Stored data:
..........

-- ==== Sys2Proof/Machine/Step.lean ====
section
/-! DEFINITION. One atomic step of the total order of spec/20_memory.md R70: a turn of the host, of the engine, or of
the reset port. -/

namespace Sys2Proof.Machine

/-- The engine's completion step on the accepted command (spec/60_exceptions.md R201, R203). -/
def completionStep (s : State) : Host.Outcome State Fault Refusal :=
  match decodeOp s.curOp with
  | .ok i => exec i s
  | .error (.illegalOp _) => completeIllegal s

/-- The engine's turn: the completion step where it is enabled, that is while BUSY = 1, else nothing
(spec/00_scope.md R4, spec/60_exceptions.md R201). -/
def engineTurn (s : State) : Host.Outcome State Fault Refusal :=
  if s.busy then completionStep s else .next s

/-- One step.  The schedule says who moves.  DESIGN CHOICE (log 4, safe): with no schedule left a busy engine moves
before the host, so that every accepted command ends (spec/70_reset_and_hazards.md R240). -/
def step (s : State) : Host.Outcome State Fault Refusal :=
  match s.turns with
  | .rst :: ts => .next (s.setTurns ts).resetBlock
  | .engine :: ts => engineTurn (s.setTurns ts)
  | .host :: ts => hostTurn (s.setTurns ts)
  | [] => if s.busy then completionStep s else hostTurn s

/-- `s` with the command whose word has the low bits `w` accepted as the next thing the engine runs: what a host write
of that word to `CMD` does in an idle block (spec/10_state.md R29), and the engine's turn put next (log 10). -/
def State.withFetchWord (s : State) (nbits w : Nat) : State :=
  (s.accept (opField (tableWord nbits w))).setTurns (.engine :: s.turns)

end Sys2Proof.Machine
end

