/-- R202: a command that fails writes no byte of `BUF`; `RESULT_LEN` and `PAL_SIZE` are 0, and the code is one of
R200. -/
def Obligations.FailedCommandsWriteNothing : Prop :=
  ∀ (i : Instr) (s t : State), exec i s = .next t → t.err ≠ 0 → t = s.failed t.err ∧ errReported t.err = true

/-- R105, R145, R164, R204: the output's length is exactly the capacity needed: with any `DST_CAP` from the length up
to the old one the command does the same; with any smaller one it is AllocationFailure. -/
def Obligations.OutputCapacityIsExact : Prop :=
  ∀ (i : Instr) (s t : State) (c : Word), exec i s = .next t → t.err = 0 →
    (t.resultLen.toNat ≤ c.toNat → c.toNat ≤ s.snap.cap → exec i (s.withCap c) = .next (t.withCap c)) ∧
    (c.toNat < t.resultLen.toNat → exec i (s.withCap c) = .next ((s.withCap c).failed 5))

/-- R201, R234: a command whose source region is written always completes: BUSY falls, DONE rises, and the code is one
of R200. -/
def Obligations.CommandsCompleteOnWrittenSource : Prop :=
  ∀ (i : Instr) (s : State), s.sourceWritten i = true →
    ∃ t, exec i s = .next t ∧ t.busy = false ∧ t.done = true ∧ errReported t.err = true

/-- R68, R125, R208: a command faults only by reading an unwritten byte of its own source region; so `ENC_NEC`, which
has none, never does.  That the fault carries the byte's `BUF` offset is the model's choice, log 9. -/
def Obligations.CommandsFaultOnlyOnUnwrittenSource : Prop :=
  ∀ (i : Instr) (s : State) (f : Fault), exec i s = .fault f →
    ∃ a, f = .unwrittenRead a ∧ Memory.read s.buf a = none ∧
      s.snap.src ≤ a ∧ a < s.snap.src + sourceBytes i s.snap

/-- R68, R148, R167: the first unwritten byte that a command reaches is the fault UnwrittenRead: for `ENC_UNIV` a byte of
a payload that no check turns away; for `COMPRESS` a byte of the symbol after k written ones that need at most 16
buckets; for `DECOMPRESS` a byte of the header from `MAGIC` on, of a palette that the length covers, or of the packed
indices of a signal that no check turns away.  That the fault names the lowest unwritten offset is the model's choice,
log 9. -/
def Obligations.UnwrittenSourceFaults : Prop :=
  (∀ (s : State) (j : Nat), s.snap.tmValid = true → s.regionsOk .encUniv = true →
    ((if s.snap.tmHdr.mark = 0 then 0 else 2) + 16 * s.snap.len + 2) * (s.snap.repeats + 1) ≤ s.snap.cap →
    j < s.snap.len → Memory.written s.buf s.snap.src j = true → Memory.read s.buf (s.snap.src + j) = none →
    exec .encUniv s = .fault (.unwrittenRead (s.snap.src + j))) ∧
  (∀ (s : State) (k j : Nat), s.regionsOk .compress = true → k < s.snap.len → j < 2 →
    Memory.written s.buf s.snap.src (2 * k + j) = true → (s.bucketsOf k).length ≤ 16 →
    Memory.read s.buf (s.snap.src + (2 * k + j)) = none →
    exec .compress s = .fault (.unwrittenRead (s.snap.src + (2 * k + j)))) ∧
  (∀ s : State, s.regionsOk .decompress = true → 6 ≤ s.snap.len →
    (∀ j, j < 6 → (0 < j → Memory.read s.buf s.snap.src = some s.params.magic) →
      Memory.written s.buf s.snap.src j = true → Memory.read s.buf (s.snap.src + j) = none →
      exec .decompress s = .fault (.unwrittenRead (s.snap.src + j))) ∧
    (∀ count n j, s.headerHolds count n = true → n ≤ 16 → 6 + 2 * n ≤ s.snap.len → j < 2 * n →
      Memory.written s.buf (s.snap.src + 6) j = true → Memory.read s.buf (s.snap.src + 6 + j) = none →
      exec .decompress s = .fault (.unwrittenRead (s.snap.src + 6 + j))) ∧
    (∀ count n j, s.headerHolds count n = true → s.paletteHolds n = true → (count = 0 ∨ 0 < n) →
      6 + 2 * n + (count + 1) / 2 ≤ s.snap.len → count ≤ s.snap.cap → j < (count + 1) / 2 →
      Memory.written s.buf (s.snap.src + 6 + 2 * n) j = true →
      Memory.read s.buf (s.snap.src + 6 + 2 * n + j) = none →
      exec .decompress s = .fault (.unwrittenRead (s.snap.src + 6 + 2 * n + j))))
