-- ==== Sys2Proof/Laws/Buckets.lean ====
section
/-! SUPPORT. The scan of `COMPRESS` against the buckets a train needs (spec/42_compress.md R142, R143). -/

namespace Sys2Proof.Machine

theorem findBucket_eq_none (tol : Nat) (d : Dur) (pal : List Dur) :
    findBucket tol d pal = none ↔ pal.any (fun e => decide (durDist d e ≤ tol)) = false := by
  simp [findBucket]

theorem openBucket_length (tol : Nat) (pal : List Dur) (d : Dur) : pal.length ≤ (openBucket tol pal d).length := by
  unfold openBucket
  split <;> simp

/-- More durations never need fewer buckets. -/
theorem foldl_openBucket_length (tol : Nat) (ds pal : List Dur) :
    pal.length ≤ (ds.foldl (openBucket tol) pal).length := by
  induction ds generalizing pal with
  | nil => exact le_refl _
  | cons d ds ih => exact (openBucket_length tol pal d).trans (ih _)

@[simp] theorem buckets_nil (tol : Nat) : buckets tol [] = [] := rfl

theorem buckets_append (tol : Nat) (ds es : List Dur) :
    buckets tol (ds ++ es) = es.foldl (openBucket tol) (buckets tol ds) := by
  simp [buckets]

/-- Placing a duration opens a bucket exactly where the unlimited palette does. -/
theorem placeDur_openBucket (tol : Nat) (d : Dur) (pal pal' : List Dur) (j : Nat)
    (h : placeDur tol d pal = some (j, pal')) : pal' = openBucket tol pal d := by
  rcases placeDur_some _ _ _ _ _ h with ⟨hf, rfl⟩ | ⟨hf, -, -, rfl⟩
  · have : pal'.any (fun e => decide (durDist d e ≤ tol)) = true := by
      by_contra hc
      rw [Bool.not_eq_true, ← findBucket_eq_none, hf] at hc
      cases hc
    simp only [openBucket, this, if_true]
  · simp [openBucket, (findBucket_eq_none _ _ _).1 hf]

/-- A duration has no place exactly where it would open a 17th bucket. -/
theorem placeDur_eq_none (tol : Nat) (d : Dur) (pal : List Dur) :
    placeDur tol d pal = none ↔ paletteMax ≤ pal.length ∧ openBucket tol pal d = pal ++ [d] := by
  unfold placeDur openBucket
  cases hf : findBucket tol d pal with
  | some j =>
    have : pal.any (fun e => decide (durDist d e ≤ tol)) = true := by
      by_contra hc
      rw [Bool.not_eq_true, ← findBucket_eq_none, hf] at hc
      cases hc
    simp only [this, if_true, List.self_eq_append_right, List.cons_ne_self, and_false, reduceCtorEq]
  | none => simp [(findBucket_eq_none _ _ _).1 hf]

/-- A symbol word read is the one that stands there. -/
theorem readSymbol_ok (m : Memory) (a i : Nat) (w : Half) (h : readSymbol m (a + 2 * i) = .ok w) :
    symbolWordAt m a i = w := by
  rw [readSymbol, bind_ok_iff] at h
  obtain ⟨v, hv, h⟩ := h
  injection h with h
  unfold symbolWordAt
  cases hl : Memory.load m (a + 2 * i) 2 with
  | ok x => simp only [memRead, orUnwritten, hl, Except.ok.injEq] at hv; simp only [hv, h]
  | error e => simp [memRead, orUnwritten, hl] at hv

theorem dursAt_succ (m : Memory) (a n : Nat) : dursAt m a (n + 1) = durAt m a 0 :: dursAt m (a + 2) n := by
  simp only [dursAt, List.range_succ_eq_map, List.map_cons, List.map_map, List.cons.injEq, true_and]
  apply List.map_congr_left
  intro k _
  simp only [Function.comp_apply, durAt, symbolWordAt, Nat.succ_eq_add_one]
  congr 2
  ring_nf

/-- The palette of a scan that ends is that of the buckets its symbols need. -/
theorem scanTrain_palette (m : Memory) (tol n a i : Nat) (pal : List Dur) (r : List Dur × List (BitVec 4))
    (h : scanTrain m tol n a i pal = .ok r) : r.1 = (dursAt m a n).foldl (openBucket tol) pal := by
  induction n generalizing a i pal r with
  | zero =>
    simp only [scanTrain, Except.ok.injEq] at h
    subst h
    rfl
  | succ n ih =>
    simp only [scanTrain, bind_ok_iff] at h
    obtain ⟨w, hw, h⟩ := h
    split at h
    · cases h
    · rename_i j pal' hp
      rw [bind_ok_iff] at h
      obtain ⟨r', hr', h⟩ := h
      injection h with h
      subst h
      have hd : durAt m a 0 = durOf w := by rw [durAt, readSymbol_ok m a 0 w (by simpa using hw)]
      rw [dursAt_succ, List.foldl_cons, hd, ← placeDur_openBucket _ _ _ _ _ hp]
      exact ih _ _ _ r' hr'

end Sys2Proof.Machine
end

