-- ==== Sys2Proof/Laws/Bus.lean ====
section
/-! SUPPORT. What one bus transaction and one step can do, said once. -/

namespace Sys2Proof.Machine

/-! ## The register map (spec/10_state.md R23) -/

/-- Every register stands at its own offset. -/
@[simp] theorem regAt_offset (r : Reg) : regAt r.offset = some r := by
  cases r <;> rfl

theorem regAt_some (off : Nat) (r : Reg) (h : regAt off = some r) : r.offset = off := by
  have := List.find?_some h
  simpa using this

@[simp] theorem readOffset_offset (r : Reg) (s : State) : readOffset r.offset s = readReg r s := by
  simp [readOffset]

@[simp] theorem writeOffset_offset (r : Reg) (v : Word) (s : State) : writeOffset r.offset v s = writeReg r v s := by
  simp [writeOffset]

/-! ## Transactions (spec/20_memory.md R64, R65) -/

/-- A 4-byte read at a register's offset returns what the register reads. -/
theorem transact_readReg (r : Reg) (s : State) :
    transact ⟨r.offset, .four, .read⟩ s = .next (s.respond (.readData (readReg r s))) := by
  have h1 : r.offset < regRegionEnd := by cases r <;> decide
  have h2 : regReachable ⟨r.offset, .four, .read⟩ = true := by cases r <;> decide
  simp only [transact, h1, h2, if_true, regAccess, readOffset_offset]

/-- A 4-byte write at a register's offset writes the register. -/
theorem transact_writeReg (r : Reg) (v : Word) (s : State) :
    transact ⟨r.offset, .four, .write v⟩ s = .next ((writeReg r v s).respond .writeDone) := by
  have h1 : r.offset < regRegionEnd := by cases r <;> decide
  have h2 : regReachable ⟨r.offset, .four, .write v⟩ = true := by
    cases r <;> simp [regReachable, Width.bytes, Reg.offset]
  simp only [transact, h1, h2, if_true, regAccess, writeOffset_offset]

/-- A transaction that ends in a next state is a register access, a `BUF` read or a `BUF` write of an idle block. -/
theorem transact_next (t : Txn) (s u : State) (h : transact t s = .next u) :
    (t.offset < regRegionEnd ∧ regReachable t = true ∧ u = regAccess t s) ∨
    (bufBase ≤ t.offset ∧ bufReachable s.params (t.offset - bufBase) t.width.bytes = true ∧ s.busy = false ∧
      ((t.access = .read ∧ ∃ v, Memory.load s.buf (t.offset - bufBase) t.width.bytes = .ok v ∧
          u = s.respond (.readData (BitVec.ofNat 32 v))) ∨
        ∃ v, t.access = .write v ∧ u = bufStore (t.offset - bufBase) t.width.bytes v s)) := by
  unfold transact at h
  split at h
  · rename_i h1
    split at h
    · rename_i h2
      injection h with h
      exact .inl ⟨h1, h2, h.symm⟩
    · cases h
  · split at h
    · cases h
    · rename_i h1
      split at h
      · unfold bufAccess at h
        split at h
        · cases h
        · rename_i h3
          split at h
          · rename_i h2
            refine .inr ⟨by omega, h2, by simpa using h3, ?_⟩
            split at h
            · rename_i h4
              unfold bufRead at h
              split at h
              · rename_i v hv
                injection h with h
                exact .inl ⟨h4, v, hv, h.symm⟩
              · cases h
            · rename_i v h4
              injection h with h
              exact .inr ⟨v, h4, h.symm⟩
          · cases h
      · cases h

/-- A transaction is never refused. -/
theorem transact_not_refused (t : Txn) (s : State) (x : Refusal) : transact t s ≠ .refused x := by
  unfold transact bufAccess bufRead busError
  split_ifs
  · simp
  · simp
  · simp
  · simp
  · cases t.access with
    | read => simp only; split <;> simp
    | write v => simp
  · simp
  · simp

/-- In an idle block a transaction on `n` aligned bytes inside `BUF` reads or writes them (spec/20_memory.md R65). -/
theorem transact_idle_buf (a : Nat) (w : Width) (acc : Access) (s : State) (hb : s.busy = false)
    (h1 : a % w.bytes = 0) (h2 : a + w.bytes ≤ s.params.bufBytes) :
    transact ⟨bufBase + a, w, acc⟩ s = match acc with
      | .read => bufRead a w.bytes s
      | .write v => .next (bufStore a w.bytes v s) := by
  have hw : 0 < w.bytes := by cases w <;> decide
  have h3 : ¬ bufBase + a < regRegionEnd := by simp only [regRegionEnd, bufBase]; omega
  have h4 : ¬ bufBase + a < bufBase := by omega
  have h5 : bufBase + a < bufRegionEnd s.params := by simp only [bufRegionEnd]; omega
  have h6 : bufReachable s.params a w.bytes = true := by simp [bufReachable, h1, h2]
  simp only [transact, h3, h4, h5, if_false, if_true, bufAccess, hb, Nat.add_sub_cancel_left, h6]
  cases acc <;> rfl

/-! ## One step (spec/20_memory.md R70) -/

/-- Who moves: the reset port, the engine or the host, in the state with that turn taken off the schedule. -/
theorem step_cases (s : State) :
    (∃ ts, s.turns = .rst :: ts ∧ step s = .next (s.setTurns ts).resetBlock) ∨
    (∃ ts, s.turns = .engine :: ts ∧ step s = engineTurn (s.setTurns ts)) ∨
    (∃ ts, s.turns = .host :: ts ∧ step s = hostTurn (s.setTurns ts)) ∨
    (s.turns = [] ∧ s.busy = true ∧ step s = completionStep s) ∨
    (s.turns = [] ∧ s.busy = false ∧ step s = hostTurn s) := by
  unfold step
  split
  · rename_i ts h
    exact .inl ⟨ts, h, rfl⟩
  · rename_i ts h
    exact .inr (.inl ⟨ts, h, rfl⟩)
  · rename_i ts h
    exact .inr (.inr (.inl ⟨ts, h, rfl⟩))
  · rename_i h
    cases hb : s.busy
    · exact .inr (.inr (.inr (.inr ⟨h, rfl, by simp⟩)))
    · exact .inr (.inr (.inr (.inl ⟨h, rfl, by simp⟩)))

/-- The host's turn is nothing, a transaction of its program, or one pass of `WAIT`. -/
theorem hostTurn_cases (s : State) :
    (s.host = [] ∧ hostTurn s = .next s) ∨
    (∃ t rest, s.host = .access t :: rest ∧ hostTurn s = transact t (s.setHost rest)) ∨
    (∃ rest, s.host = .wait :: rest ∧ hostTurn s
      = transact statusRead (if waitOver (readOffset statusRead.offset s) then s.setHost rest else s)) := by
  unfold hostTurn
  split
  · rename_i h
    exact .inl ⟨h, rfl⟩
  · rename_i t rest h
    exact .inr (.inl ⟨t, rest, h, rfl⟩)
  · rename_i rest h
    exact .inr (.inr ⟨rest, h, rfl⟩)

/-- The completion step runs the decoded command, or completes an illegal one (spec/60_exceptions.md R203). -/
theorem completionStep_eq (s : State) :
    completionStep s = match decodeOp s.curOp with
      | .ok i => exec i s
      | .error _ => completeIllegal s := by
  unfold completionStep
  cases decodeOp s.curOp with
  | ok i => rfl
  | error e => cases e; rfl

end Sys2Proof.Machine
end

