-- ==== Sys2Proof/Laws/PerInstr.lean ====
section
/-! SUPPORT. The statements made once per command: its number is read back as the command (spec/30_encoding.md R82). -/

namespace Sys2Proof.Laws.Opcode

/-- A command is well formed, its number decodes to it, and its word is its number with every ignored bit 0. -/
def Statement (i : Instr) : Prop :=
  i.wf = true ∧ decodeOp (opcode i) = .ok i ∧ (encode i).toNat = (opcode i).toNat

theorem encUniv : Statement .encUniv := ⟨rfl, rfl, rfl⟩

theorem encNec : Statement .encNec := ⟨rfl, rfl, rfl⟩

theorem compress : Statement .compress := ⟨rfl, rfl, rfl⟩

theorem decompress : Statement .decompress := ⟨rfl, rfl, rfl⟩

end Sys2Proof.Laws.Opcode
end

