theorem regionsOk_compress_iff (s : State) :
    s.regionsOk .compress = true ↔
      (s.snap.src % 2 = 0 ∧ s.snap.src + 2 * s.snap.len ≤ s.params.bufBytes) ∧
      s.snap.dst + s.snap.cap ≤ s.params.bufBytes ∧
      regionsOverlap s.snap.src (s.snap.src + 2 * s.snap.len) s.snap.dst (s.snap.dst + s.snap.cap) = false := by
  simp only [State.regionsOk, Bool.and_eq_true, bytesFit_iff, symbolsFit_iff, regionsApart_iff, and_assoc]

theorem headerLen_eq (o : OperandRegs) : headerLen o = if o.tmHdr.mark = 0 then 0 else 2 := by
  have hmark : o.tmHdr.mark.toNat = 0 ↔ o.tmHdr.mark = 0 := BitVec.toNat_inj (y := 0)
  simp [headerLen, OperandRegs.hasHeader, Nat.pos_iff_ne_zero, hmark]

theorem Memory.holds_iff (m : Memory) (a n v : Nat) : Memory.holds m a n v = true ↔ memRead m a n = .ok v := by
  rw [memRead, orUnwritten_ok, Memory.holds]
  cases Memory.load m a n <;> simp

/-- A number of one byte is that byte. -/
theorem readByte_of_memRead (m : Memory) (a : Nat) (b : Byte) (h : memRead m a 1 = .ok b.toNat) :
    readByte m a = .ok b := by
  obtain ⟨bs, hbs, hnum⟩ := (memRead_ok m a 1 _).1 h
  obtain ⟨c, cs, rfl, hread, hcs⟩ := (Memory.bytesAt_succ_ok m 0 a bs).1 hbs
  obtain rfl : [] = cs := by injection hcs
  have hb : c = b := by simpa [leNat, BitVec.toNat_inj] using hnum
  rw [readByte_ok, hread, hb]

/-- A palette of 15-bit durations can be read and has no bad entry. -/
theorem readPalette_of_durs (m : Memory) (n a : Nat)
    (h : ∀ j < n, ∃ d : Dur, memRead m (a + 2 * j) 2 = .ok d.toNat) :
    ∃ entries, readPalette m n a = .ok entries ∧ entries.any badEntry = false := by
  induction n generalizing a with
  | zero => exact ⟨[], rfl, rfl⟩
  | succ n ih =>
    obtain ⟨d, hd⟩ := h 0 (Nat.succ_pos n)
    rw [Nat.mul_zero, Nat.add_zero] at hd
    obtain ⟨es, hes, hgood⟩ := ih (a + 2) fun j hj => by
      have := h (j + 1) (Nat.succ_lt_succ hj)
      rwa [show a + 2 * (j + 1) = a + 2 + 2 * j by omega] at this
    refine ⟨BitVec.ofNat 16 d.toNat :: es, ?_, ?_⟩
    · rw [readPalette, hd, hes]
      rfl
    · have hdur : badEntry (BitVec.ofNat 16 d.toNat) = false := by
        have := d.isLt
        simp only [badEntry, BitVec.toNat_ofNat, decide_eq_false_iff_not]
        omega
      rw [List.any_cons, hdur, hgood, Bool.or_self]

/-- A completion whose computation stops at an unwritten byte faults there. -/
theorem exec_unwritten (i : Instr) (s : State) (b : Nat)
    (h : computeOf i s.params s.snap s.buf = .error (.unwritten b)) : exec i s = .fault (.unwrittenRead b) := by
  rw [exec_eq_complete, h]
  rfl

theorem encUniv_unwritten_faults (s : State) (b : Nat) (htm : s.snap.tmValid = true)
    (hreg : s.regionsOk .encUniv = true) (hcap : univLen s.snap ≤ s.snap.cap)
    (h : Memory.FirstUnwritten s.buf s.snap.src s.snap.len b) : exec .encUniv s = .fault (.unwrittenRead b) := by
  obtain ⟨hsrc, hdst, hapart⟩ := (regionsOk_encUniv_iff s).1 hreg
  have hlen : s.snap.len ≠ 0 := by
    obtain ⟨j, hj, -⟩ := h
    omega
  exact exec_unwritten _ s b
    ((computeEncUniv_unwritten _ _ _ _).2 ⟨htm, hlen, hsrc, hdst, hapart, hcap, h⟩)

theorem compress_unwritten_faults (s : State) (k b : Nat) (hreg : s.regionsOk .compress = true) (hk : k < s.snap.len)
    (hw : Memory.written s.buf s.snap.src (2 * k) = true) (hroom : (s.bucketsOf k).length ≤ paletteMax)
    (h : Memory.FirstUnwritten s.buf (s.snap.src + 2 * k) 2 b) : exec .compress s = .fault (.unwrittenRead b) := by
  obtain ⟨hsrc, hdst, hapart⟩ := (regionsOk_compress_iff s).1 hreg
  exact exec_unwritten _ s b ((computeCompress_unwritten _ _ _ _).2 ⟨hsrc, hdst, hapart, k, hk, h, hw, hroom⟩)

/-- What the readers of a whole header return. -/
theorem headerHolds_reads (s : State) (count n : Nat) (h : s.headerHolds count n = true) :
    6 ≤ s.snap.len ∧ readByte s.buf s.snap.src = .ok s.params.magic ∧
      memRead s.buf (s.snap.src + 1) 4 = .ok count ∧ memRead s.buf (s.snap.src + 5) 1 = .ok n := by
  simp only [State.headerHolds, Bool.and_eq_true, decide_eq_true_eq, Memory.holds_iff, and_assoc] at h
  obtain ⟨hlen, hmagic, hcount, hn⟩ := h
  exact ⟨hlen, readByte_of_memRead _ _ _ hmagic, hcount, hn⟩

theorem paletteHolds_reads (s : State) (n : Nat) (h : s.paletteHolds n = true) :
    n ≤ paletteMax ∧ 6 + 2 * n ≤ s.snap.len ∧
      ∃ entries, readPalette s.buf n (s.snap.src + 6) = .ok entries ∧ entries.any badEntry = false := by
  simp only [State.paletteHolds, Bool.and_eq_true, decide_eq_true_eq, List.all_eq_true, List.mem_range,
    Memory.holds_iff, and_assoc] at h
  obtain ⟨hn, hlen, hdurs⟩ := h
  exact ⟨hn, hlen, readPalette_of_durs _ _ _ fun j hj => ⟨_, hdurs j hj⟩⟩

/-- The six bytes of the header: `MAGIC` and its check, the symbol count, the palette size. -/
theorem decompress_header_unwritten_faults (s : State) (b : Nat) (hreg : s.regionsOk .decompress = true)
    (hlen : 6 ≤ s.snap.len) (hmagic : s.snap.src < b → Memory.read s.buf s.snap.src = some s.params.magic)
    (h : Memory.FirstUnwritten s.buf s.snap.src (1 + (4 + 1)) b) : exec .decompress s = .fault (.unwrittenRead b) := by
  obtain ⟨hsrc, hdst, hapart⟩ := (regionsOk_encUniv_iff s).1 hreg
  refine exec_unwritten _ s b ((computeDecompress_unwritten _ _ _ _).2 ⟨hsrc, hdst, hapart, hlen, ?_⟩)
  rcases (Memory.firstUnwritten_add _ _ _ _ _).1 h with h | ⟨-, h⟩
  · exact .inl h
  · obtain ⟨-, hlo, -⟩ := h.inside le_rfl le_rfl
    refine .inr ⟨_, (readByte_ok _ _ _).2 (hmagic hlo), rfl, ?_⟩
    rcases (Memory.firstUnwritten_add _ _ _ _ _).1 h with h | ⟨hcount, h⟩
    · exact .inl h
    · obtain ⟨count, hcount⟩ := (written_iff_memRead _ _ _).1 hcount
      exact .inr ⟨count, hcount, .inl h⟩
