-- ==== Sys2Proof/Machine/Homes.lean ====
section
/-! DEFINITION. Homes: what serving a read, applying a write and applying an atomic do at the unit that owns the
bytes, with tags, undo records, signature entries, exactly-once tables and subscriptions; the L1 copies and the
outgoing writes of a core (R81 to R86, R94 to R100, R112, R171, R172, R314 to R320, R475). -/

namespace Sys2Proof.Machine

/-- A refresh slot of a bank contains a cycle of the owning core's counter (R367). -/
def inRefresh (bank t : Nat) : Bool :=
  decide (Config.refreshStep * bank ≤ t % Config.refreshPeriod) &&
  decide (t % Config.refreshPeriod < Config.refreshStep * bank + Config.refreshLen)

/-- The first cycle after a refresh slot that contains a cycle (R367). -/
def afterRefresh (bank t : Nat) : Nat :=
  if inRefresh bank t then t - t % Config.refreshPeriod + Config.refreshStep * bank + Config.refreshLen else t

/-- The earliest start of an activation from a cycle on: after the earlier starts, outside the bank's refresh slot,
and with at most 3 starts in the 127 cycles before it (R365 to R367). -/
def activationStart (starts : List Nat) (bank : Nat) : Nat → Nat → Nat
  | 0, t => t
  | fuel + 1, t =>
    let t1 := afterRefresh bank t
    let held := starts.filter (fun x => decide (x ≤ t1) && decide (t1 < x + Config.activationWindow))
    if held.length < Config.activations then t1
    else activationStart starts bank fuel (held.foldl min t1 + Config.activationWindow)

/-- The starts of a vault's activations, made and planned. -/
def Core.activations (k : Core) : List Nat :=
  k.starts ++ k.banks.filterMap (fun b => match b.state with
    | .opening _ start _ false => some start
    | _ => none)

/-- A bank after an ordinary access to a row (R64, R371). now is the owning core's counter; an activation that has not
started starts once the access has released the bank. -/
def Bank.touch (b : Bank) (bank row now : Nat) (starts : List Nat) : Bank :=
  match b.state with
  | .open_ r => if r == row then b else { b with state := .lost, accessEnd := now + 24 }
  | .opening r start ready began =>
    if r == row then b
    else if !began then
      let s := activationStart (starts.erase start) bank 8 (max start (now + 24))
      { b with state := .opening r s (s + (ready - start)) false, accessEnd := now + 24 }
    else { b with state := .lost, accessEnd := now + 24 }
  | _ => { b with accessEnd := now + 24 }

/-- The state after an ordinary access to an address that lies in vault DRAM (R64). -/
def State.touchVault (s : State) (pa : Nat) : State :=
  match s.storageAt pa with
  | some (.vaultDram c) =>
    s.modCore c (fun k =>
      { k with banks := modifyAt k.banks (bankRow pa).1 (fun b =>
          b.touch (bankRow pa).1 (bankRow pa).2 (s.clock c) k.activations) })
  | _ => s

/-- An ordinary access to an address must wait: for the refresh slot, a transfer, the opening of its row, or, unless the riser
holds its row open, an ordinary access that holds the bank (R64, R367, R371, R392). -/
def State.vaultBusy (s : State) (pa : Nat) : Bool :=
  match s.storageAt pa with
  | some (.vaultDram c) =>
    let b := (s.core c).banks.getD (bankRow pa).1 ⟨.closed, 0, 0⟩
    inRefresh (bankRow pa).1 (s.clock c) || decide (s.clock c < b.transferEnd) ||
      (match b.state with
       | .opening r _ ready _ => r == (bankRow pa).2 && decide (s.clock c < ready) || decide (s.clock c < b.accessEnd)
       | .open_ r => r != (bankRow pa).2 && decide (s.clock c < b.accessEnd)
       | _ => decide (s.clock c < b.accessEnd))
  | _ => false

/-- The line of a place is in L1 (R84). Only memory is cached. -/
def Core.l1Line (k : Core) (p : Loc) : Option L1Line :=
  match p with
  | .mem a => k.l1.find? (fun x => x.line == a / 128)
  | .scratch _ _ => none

..........

- **What to work on**
Among the records above, which lines hold the word "else"? Copy each one.

- **The completed task**
/-- The engine's turn: the completion step where it is enabled, that is while BUSY = 1, else nothing
  if s.busy then completionStep s else .next s
  | [] => if s.busy then completionStep s else hostTurn s
    ((if s.snap.tmHdr.mark = 0 then 0 else 2) + 16 * s.snap.len + 2) * (s.snap.repeats + 1) ≤ s.snap.cap →
      = transact statusRead (if waitOver (readOffset statusRead.offset s) then s.setHost rest else s)) := by
theorem headerLen_eq (o : OperandRegs) : headerLen o = if o.tmHdr.mark = 0 then 0 else 2 := by
  if inRefresh bank t then t - t % Config.refreshPeriod + Config.refreshStep * bank + Config.refreshLen else t
    else activationStart starts bank fuel (held.foldl min t1 + Config.activationWindow)
  | .open_ r => if r == row then b else { b with state := .lost, accessEnd := now + 24 }
    else if !began then
    else { b with state := .lost, accessEnd := now + 24 }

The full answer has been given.